• Your assignment
Look through the entries for the string "Bool" and copy every line where it shows up.

### Records to use

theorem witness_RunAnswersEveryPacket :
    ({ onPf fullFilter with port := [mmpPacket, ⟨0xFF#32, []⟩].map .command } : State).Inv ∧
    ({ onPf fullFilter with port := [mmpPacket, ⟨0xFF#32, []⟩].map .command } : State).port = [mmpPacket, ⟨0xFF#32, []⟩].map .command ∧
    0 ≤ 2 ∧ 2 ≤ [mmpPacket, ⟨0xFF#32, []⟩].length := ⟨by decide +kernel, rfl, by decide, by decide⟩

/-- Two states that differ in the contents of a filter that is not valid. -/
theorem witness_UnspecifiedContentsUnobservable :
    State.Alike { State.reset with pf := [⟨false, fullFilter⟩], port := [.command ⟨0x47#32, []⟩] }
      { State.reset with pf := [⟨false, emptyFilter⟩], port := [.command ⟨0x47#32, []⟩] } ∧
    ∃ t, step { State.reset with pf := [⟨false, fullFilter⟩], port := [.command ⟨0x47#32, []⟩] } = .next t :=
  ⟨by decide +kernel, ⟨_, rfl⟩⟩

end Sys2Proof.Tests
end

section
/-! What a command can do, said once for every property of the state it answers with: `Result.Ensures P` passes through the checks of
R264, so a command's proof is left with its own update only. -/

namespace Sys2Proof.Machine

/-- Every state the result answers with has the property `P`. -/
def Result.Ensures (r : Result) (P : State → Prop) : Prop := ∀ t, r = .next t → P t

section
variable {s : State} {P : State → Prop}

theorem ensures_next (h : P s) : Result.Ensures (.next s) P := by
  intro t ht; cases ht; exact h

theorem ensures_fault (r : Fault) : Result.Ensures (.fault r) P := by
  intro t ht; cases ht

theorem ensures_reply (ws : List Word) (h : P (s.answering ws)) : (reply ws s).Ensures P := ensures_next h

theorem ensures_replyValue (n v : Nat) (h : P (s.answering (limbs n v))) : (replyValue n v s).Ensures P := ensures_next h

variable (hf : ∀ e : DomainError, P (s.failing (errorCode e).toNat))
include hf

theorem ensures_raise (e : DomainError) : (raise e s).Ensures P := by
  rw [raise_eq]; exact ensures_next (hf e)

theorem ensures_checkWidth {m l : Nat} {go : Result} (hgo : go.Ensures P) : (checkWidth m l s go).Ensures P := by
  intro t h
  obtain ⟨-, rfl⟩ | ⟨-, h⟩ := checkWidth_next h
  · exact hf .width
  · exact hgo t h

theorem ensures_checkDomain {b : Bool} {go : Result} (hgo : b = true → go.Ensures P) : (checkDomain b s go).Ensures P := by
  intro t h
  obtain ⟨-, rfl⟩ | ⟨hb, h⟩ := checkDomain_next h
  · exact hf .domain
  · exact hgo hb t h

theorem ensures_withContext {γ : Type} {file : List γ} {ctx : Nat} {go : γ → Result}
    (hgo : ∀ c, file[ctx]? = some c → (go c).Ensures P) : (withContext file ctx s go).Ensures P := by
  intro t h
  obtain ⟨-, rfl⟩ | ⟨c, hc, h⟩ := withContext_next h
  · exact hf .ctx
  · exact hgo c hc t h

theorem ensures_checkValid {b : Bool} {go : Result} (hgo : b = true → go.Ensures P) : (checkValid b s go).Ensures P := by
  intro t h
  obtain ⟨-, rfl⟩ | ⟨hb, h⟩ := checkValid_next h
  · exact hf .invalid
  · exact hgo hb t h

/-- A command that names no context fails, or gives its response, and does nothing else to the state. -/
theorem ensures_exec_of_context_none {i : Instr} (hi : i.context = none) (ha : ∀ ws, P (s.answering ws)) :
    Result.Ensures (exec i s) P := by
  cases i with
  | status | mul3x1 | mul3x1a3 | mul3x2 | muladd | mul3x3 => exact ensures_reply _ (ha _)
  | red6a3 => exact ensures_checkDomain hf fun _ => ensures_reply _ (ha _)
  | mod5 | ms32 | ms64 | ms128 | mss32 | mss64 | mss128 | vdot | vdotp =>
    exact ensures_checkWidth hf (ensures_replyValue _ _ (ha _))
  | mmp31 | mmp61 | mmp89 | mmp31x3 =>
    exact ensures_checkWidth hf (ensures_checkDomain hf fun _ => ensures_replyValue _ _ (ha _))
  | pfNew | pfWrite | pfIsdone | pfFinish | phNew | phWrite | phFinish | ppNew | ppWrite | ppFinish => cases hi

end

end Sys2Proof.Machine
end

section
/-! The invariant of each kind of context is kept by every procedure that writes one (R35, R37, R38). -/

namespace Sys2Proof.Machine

######

• Worked solution
theorem ensures_checkDomain {b : Bool} {go : Result} (hgo : b = true → go.Ensures P) : (checkDomain b s go).Ensures P := by
theorem ensures_checkValid {b : Bool} {go : Result} (hgo : b = true → go.Ensures P) : (checkValid b s go).Ensures P := by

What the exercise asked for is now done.